Он дёрнул мою руку, увлекая за собой в укрытие. Но когда мы задули последний огонь, темнота не настала. Вместо неё всё пространство стало заполняться, словно маревом, знакомым мне фиолетовым сиянием, о природе которого я не имел времени подумать, спасая свою жизнь. Светящийся туман наползал от той лестницы, которой мы спустились и, удивительное дело, я отчётливо наблюдал её целиком – сверху донизу, хотя охватить одним взглядом было невозможно ниоткуда. Каменной преграды, за которую укрылись мы, и твёрдую холодность которой осязал я ладонью, не существовало для моего изменившегося взора, сияние словно проявило его насквозь, как влага делает прозрачной лёгкую ткань. По мере распространения этой субстанции, откуда-то из глубин стали проступать невидимые раньше своды и залы, и словно сквозь стену мог я видеть падающую вдалеке с потолка воду; ступени проёма, куда только что нырял я, стали зримы в глубине, и подпиравшие своды колонны мог я проницать во всём их объёме – каждый камень, трещину и неровность, но и за колонной провидел я другие почти прозрачные стены, лестницы, своды.

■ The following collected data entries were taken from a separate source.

/-- SCALE_CTX_n's two flags. -/
def State.showHistory (s : State) (c : Nat) : State :=
  let e := s.histEmpty c
  (s.put (F.SCALE_CTX_HIST_EMPTY c) e.toNat).put (F.SCALE_CTX_BOOTSTRAP_NEXT c)
    (e && !(s.image c).bootPlan.isEmpty).toNat

/-- R71: the work over every claimed index. -/
def State.scaleWork (s : State) (c st : Nat) : State :=
  let s := (s.claimed c).foldl (fun s i => s.writeHistory c st i) s
  (s.setReg64 R.SCALE_LAST_STEP (BitVec.ofNat 64 st)).showHistory c

/-- R70, Table 10-13: STEP_AMAX of the claimed indices cleared. -/
def State.clearAmax (s : State) (c : Nat) : State :=
  (s.claimed c).foldl (fun s i => s.setScale i { s.scale i with amax := 0 }) s

/-! ## Statistics banks and window lists -/

/-- The claimed entries of the feed bank set to unfed. -/
def State.unfeed (s : State) (c : Nat) : State :=
  let lo := cstatKey (s.ctx c).feedBank (s.image c).cstatFirst
  { s with cstat := s.cstat.filter (fun e => decide (e.1 < lo) || decide (lo + (s.image c).cstatCount ≤ e.1)) }

/-- R178: a feed bank is discarded. -/
def State.discardFeed (s : State) (c : Nat) : State := (s.unfeed c).count R.SCALE_CSTAT_DISCARD 1

/-- Candidates by descending amax, then ascending channel. -/
def candLe (a b : BitVec 32 × Nat) : Bool := decide (b.1.toNat < a.1.toNat) || (a.1 == b.1 && decide (a.2 ≤ b.2))

/-- R181: `rebuild_window`: the list, and the overflow. AMAX is never negative or NaN, so its bits order as its values. -/
def rebuildWindow (at_ : Nat → CStat) (t : BitVec 512) (w : Nat) (cur : List Nat) : List Nat × Nat :=
  let ks := List.range (min 4096 (stK t - 4096 * w))
  let fed := ks.any (fun k => decide (0 < (at_ (stFirst t + 4096 * w + k)).rows.toNat))
  let cand := ks.filterMap (fun k =>
    let e := at_ (stFirst t + 4096 * w + k)
    let thr := if cur.contains k then stKeepMult t else stLeadMult t
    if 0 < e.rows.toNat ∧ thr * e.rows.toNat ≤ 16 * e.lead.toNat then some (e.amax, k) else none)
  if !fed then (cur, 0)
  else
    let sel := ((cand.mergeSort candLe).take (stBudget t)).map (·.2)
    (sel.mergeSort (fun a b => decide (a ≤ b)), cand.length - sel.length)

/-- R181, R182: one table rebuilt into the next bank: the overflows of its windows above OVF_THR request widening. -/
def State.rebuildTable (s : State) (c id : Nat) (t : BitVec 512) : State :=
  let x := s.ctx c
  let rs := (List.range (stWindows t)).map (fun w =>
    (w, rebuildWindow (s.cstatAt (!x.feedBank)) t w (s.window x.listBank id w)))
  let s := rs.foldl (fun s (w, r) => s.setWindow (!x.listBank) id w r.1) s
  let above := rs.filter (fun r => decide (stOvfThr t < r.2.2) && stOvfReq t)
  match above with
  | [] => s
  | (w, r) :: _ =>
    let sum := (above.map (fun r => r.2.2)).sum
    let s := s.updCtx c (fun x => { x with
      overflowReq := x.overflowReq ++ [stWidenSlot t], overflow := x.overflow + sum })
    (s.count R.TRAIN_SLUICE_OVERFLOW sum).event 0x0251#16 (srcCtx c) [(16, id), (16, w), (8, r.2)]

/-- R181: every table of the context rebuilt. -/
def State.rebuild (s : State) (c : Nat) : State :=
  let s := s.updCtx c (fun x => { x with overflowReq := [], overflowSent := false, overflow := 0 })
  (s.image c).sluices.foldl (fun s t => s.rebuildTable c t.1 t.2) s

/-- Some context's rebuild is running. -/
def State.showRebuild (s : State) : State :=
  s.put F.TRAIN_SLUICE_STATUS_REBUILD_BUSY (((List.range 8).any (fun c => (s.ctx c).rebuilding)).toNat)

/-- R177: the sluice swap after a commit flip, or its withholding. -/
def State.sluiceSwap (s : State) (c : Nat) : State :=
  let x := s.ctx c
  if x.verdict.getLsbD 1 then
    let s := ((s.discardFeed c).count R.TRAIN_SLUICE_WITHHELD 1).on F.TRAIN_SLUICE_STATUS_LAST_WITHHELD
    s.event 0x0250#16 (srcCtx c) [(8, c), (32, s.step c)]
  else
    let s := s.setCtx c { x with listBank := !x.listBank, feedBank := !x.feedBank, rebuilding := true }
    let s := ((s.unfeed c).count R.TRAIN_SLUICE_SWAPS 1).off F.TRAIN_SLUICE_STATUS_LAST_WITHHELD
    let s := (s.put F.TRAIN_SLUICE_STATUS_IN_FORCE (!x.listBank).toNat).put F.SCALE_CSTAT_STATUS_FEED_BANK (!x.feedBank).toNat
    s.showRebuild

/-! ## Widening -/

/-- The request bit of slot `q` in a step verdict (Table 10-8). -/
def widenBit (v : BitVec 2048) (q : Nat) : Bool := v.getLsbD (512 + q)

/-- R184: arena_bytes of a slot at a level. -/
def slotArena (im : Image) (q l : Nat) : Nat := ((slotTensors im q).map (fun i => widenedBytes (imTd im i) l)).sum

/-- TRAIN_WIDEN_STATE for the slot selected, all of the last boundary (R191). -/
def State.showWiden (s : State) : State :=
  let x := s.ctx (s.get F.TRAIN_WIDEN_SEL_CONTEXT)
  let q := s.get F.TRAIN_WIDEN_SEL_SLOT
  let s := (s.put F.TRAIN_WIDEN_STATE_LEVEL (tblGet levelDefault x.levels q)).put F.TRAIN_WIDEN_STATE_HOLD
    (tblGet levelDefault x.holds q)
  (s.put F.TRAIN_WIDEN_STATE_REQ_LAST (x.lastMap.getLsbD q).toNat).put F.TRAIN_WIDEN_STATE_REQ_OWN (x.ownMap.getLsbD q).toNat

def State.lvl (s : State) (c q : Nat) : Nat := tblGet levelDefault (s.ctx c).levels q
def State.holdOf (s : State) (c q : Nat) : Nat := tblGet levelDefault (s.ctx c).holds q
def State.setLvl (s : State) (c q l : Nat) : State :=
  s.updCtx c (fun x => { x with levels := tblSet levelDefault x.levels q l })
def State.setHold (s : State) (c q h : Nat) : State :=
  s.updCtx c (fun x => { x with holds := tblSet levelDefault x.holds q h })

/-- R184: the narrowing of one slot without a request. -/
def State.narrow (s : State) (c q : Nat) : State :=
  if s.lvl c q = 0 then s
  else
    let h := s.holdOf c q + 1
    if h < s.get (F.TRAIN_WIDEN_CTX_HOLD_STEPS c) then s.setHold c q h
    else
      let s := ((s.setLvl c q (s.lvl c q - 1)).setHold c q 0).count R.TRAIN_WIDEN_NARROWED 1
      s.event 0x0263#16 (srcCtx c) [(16, q), (8, s.lvl c q), (32, s.step c)]

/-- R184: the requests granted in ascending slot order until the budget is exhausted. -/
def State.grantSlots (s : State) (c : Nat) : List Nat → State
  | [] => s
  | q :: qs =>
    let im := s.image c
    let s' := s.setHold c q 0
    let l := s.lvl c q
    if 2 ≤ l then s'.grantSlots c qs
    else
      let levels := (s.ctx c).levels
      let used := (levels.filter (fun e => decide (0 < e.2))).length + (if l = 0 then 1 else 0)
      let bytes := (levels.map (fun e => slotArena im e.1 e.2)).sum + slotArena im q (l + 1) - slotArena im q l
      if im.maxSlots < used ∨ im.widenSize < bytes then
        let n := ((q :: qs).filter (fun r => decide (s.lvl c r < 2))).length
        (s'.count R.TRAIN_WIDEN_EXHAUSTED n).event 0x0261#16 (srcCtx c) [(16, q), (16, n), (32, s.step c)]
      else if unfit im (tblSet levelDefault levels q (l + 1)) (s.windowClk 0) then
        ((s'.count R.TRAIN_WIDEN_UNFIT 1).event 0x0262#16 (srcCtx c) [(16, q), (32, s.step c)]).grantSlots c qs
      else
        (((s'.setLvl c q (l + 1)).count R.TRAIN_WIDEN_GRANTS 1).event 0x0260#16 (srcCtx c)
          [(16, q), (8, l + 1), (32, s.step c)]).grantSlots c qs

Заворожённый своим зрением, я не увидел, откуда и когда появились они, скорее почувствовал, и без труда обратил свой взор на сгущавшихся огромных существ, двигавшихся сквозь воду и камень. Нельзя сказать, что они ступают по какой-то поверхности, но нельзя и сказать, что для призраков этих вовсе не существовало материи, ибо всё вокруг издавало звуки движения, вода колебалась волнами, а воздух дуновениями, однако не вполне такими, как производим мы сами, а какими-то половинчатыми, ленивыми, невесомыми.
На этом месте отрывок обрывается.